Should be easy to install moboot, but it turns out there was no Google Play store installed in CM10. Yes, I had the gapps-jb.. zip in the cminstall folder, but it didn't get installed.

Also, there was no CWM or TWRP. Now what?

More google-foo found a Google Play store .apk. Thanks to CM10 file manager which can install .apk files, it was happily installed. opening the Play store though just crashed with no error. Turns out you need way more than just the .apk.

So now I'm stuck, can't install gapps, can't flash much of anything without CWM or TWRP and still can't boot right.

Then I remembered goo.im and the awesome app for managing nightlies and other goodies. Browsing around the site I came across a new version of the goo.im app advertized, which was available in the Google Play store. But wait, they also offered an .apk! Bingo!

Installing the goo.im .apk allowed me to install TWRP with which I could flash a new gapps and moboot. Brilliant.

TouchPad 4G now boots on its own, and has the latest 4.2 gapps thanks to another thread here.

The camera works, although I did notice some glitching artifacts when selecting the third camera mode button that looks like this )_(.

I didn't set up the 4G part in webOS through AT&T nor did it seem to have a way to do that in CM10.

One thing to note is that the CPU speed is capped at 1.18GHz as reported by the performance section of the settings app. Haven't found a way to tweak it to 1.5GHz yet.

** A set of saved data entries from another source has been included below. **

/-- An accepted reset: the LATCHED groups with no mapped E-stop active go to OFF, unless an ESTOP-PAIR condition is
outstanding (R299, R301); and whether any moved. -/
def acceptReset (s : State) : State × Bool :=
  if s.safety.pairErr then (s, false)
  else
    let go := (fins 4).filter fun i => (s.safety.groups[i]).state == .latched && !s.estopHolds i
    (go.foldl (fun z i => z.modSto i fun q => { q with state := .off }) s, !go.isEmpty)

/-! ## Channel faults (R304) -/

/-- A channel fault: every group goes to FAULT under its own sequence. -/
def channelFault (s : State) (cause index : Nat) : State :=
  let first := s.safety.fcause = 0
  let s1 := s.modSafety fun q => { q with
    fcause := if first then cause else q.fcause
    findex := if first then index else q.findex
    oneClock := q.oneClock || decide (cause = fClock) }
  let s2 := eachFin 4 (fun z i => if (z.safety.groups[i]).state = .fault then z
    else z.torqueOff i .fault (some causeChannel)) s1
  (s2.settleSafety).logEvent sevDetected 0x0901 objSafety cause

/-! ## Inputs -/

/-- The first brake or contactor that is steady and whose feedback an input is: a change of it is a fault (R293, R302). -/
def steadyFault (s : State) (i : Fin 8) : Option Nat :=
  if (fins 4).any fun b => s.brakeInput b == some i && !(s.safety.brakes[b]).timing then some fBrake
  else if (fins 4).any fun c => (s.contactorInputs c).contains i && !(s.safety.contactors[c]).timing then some fContactor
  else none

/-- One raw sample of a contactor or brake feedback; `raw` tells whether the input is active. -/
def ctfSample (s : State) (i : Fin 8) (raw : Bool) : State :=
  let y := filterSample 100 s.safety.ctf[i] raw
  let turned := y.level != (s.safety.ctf[i]).level
  let s1 := s.modSafety fun q => { q with ctf := q.ctf.set i y }
  if turned then
    match s1.steadyFault i with
    | some f => s1.channelFault f i.val
    | none => s1
  else s1

/-- SRESET: a reset on the falling edge of a filtered pulse of 100 ms to 2 s, where the source allows it (R301). -/
def sresetSample (s : State) (raw : Bool) : State :=
  let y := filterSample 100 s.safety.sreset raw
  let n := s.safety.sresetHigh
  let fell := (s.safety.sreset).level && !y.level
  let s1 := s.modSafety fun q => { q with sreset := y, sresetHigh := if y.level then n + 1 else 0 }
  if fell && decide (10000 ≤ n ∧ n ≤ 200000) && s.safeNoun 0x6F03 != 1 then s1.acceptReset.1 else s1

/-- The E-stop inputs (R299, R300). -/
def estopSample (s : State) (e0 e1 : Bool) : State :=
  let s1 := s.modSafety fun q => { q with
    estop := (q.estop.set 0 (filterSample 50 q.estop[0] e0)).set 1 (filterSample 50 q.estop[1] e1) }
  let low := fun (k : Fin 2) => !(s1.safety.estop[k]).level
  let s2 := if low 0 && low 1 then s1.modSafety fun q => { q with pairErr := false } else s1
  let paired := s.safeNoun 0x6F01 == 1
  eachFin 2 (fun z e =>
    if s1.estopActive e && !s.estopActive e then
      let cause := causeEstop (if paired && !low 0 then 1 else e.val)
      eachFin 4 (fun y i => y.estopHit e cause i) z
    else z) s2

/-- SAFETY_INPUT_SAMPLE (R285): every 10 µs. `ctf` holds the active feedback inputs, `estop0` and `estop1` the levels of the
E-stop balls. -/
def execSafetyInputSample (ctf : Byte) (sreset estop0 estop1 : Bool) (s : State) : Out :=
  let s1 := (eachFin 4 testRun s).estopSample estop0 estop1
  let s2 := eachFin 8 (fun z i => z.ctfSample i (ctf.getLsbD i.val)) s1
  .next ((s2.sresetSample sreset).settleSafety)

/-! ## The monitoring link (R288 to R290) -/

/-- The release request of a BRK output: some axis that names it requests release (R571). -/
def releaseAsked (s : State) (b : Fin 4) : Bool :=
  (fins 12).any fun m => s.brakeOf m == some b && (s.mains[m]).comm.release

/-- MONITORING_MESSAGE_ASSEMBLY (R288): a message from committed values. The close requests are a free value: no rule says
what sets them. In safe hold no request is set (R481). -/
def execMonitoringMessageAssembly (s : State) : Out :=
  .next (
    if s.awake then
      let seq := s.requests.seq + 1
      let hold := s.start.safeHold
      let rel : BitVec 4 := BitVec.ofNat 4 (((fins 4).map fun b => b2n (s.releaseAsked b) * 2 ^ b.val).sum)
      let msg : MonMessage := {
        speed := Vector.ofFn fun m => (s.mains[m]).eng.speed
        sensor := Vector.ofFn fun m => s.sensorSpeed m
        healthy := Vector.ofFn fun m => s.sensorOk m
        torque := if hold then 0 else s.requests.torque
        release := if hold then 0 else rel
        close := if hold then 0 else BitVec.ofInt 4 (Config.freeValue s.free)
        seq }
      s.drawn.modReq fun r => { r with seq, release := msg.release, sent := some msg }
    else s)

/-- A copy is intact: its CRC checks and its sequence number is one more than that of the last message with an intact copy; the
first message since the channel started has none before it (R289). -/
def intact (s : State) (c : Option LaneCopy) : Bool :=
  match c with
  | none => false
  | some k => k.crcOk && (match s.safety.last with
    | some l => k.msg.seq == l.seq + 1
    | none => true)

/-- No speed differs too much from the same speed in the last intact message (R289). -/
def plausible (s : State) (x : MonMessage) : Bool :=
  match s.safety.last with
  | none => true
  | some l => (fins 12).all fun m =>
    let lim := s.safeNoun (0x6802 + 16 * m.val)
    decide (4 * absI (x.speed[m] - l.speed[m]) ≤ lim) && decide (4 * absI (x.sensor[m] - l.sensor[m]) ≤ lim)

/-- Loss and recovery of one lane (R289). -/
def countLane (s : State) (k : Fin 2) (ok : Bool) : State :=
  let miss := if ok then 0 else s.safety.laneMiss[k] + 1
  let good := if ok then s.safety.laneOk[k] + 1 else 0
  let s1 := s.modSafety fun q => { q with laneMiss := q.laneMiss.set k miss, laneOk := q.laneOk.set k good }
  if 3 ≤ miss ∧ s.safety.laneLost[k] = false then
    (s1.modSafety fun q => { q with laneLost := q.laneLost.set k true }).logEvent sevExposure 0x0902 objSafety k.val
  else if 64 ≤ good then s1.modSafety fun q => { q with laneLost := q.laneLost.set k false }
  else s1

/-- What one valid message says of one axis (R297, R298). An SLS limit of 0 turns both checks off. -/
def watchAxis (s : State) (x : MonMessage) (m : Main) : WatchSt :=
  let w := s.safety.watch[m]
  let lim := s.safeNoun (0x6800 + 16 * m.val)
  let fast := decide (lim ≠ 0 ∧ lim < s.monitored x m)
  let diff := absI (x.speed[m] - x.sensor[m])
  let cross := s.safeNoun (0x6801 + 16 * m.val) == 1 && x.healthy[m] &&
    decide (lim ≠ 0 ∧ s.safeNoun (0x6803 + 16 * m.val) * lim < 100 * diff)
  { slsOver := if fast then w.slsOver + 1 else 0, cross := if cross then w.cross + 1 else 0 }

/-- The SLS condition of a group, with its cause. -/
def slsHit (s : State) (i : StoNo) : Option Nat :=
  if (s.stoMains i).any fun m => decide (2 ≤ (s.safety.watch[m]).slsOver) then some causeSls
  else if (s.stoMains i).any fun m => decide (40 ≤ (s.safety.watch[m]).cross) then some causeCross
  else none

/-- SS1-b on one message: whether it is a violation, and whether it shows standstill (R296). -/
def ss1Judge (s : State) (x : MonMessage) (i : StoNo) : Bool × Bool :=
  let q := s.safety.groups[i]
  if s.sNoun i 5 = 1 ∧ s.sNoun i 0 ≠ 0 then
    let w := s.largestSpeed x i
    (decide (q.omega0 * s.sNoun i 8 < 100 * (w - q.lowest)), decide (w < s.sNoun i 7))
  else (false, false)

/-- The rows of R292 that a valid message decides for one group. -/
def groupMessage (s : State) (x : MonMessage) (i : StoNo) : State :=
  let q := s.safety.groups[i]
  let j := s.ss1Judge x i
  let hit := s.slsHit i
  match q.state with
  | .run =>
    match hit with
    | some c => if s.sNoun i 9 = 1 then s.enterSs1 i c else s.torqueOff i .latched (some c)
    | none => if x.torque.getLsbD i.val then s else s.stoOff i .off (some causeControl)
  | .ss1 =>
    let s1 := s.modSto i fun q => { q with lowest := minI q.lowest (s.largestSpeed x i) }
    match hit, j with
    | some c, _ => if s.sNoun i 9 = 0 then s1.torqueOff i .latched (some c)
        else if j.1 then s1.torqueOff i .latched (some causeViolation)
        else if j.2 then s1.torqueOff i .latched none else s1
    | none, (true, _) => s1.torqueOff i .latched (some causeViolation)
    | none, (false, true) => s1.torqueOff i .latched none
    | none, (false, false) => s1
  | .off => s.testRun i
  | .braking => s
  | .latched => s
  | .fault => s

/-- A valid message (R289, R290). -/
def validMessage (s : State) (x : MonMessage) : State :=
  let n := s.safety.validRun + 1
  let s1 := s.modSafety fun q => { q with
    lastValid := some x
    validRun := n
    monLost := q.monLost && decide (n < 16)
    watch := Vector.ofFn fun m => s.watchAxis x m }
  (eachFin 4 (fun z i => z.groupMessage x i) s1).settleSafety

/-- MONITORING_MESSAGE (R289). -/
def execMonitoringMessage (a b : Option LaneCopy) (s : State) : Out :=
  let ia := s.intact a
  let ib := s.intact b
  let used := if ia then a else if ib then b else none
  let s1 := (s.countLane 0 ia).countLane 1 ib
  .next (
    match used with
    | none => s1.modSafety fun q => { q with validRun := 0 }
    | some k =>
      let ok := s.plausible k.msg
      let s2 := s1.modSafety fun q => { q with last := some k.msg }
      if ok then s2.validMessage k.msg else s2.modSafety fun q => { q with validRun := 0 })

/-- MONITORING_LOST (R290): no valid message for 1.0 ms. -/
def execMonitoringLost (s : State) : Out :=
  let s1 := s.modSafety fun q => { q with monLost := true, validRun := 0 }
  .next ((eachFin 4 (fun z i =>
    if (z.safety.groups[i]).state = .run ∨ (z.safety.groups[i]).state = .ss1 then
      z.torqueOff i .latched (some causeMonitor)
    else z) s1).settleSafety)

/-! ## Status words (R291) -/

def bits4 (f : Fin 4 → Bool) : BitVec 4 := BitVec.ofNat 4 (((fins 4).map fun i => b2n (f i) * 2 ^ i.val).sum)

/-- The status words as the channel would write them now. -/
def statusWords (s : State) : StatusWords :=
  { state := Vector.ofFn fun i => (s.safety.groups[i]).state
    cause := Vector.ofFn fun i => (s.safety.groups[i]).cause
    stopReq := bits4 fun i => (s.safety.groups[i]).stopReq
    sto := bits4 fun i => (s.safety.groups[i]).sto
    brkOn := bits4 fun b => (s.safety.brakes[b]).on
    applied := bits4 s.brakeReported
    released := bits4 s.releaseConfirmed
    ctdOn := bits4 fun c => (s.safety.contactors[c]).on
    ctdOk := bits4 fun c => !(s.contactorInputs c).isEmpty && (s.contactorWrong c).isEmpty }

/-- SAFETY_STATUS_WRITE (R291): every 100 µs. -/
def execSafetyStatusWrite (s : State) : Out := .next (s.modReq fun r => { r with words := s.statusWords })

/-! ## Timers -/

/-- BRAKE_TIMER_EXPIRY (R293): the engage or release time of a brake has run out. -/
def execBrakeTimerExpiry (b : Fin 4) (s : State) : Out :=
  let x := s.safety.brakes[b]
  .next (
    if !x.timing then s
    else
      let s1 := s.modBrake b fun o => { o with timing := false, applied := !x.on, released := x.on }
      match s.brakeInput b with
      | some i => if (s.safety.ctf[i]).level = x.on then s1.channelFault fBrake i.val else s1.settleSafety
      | none => s1.settleSafety)

/-- BRAKE_TIMEOUT (R287): the engage time plus 50 ms has passed without the report; the brake is settled. -/
def execBrakeTimeout (b : Fin 4) (s : State) : Out :=
  .next (
    if s.brakeReported b && !(s.safety.brakes[b]).on then s.settleSafety
    else
      (eachFin 4 (fun z i =>
        let x := z.safety.groups[i]
        if stoWaits x && x.waitBrakes.getLsbD b.val then
          z.modSto i fun q => { q with cause := causeBrake, waitBrakes := q.waitBrakes &&& ~~~(1#4 <<< b.val) }
        else z) s).settleSafety)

So there it is, a roundabout way of getting CM10 + gapps + moboot installed on the HP TouchPad 4G hardware.

Send from my TouchPad 4G using Tapatalk HD


----------



## nevertells (Oct 29, 2011)

One needs to add "update" without the quotes to the beginning of the Gapps file name or ACME3 will not process it.

One can always unzip cwm or twrp and copy the uImage to the boot folder to install it.

There are several different apps on the playstore that will allow you to increase the cpu settings.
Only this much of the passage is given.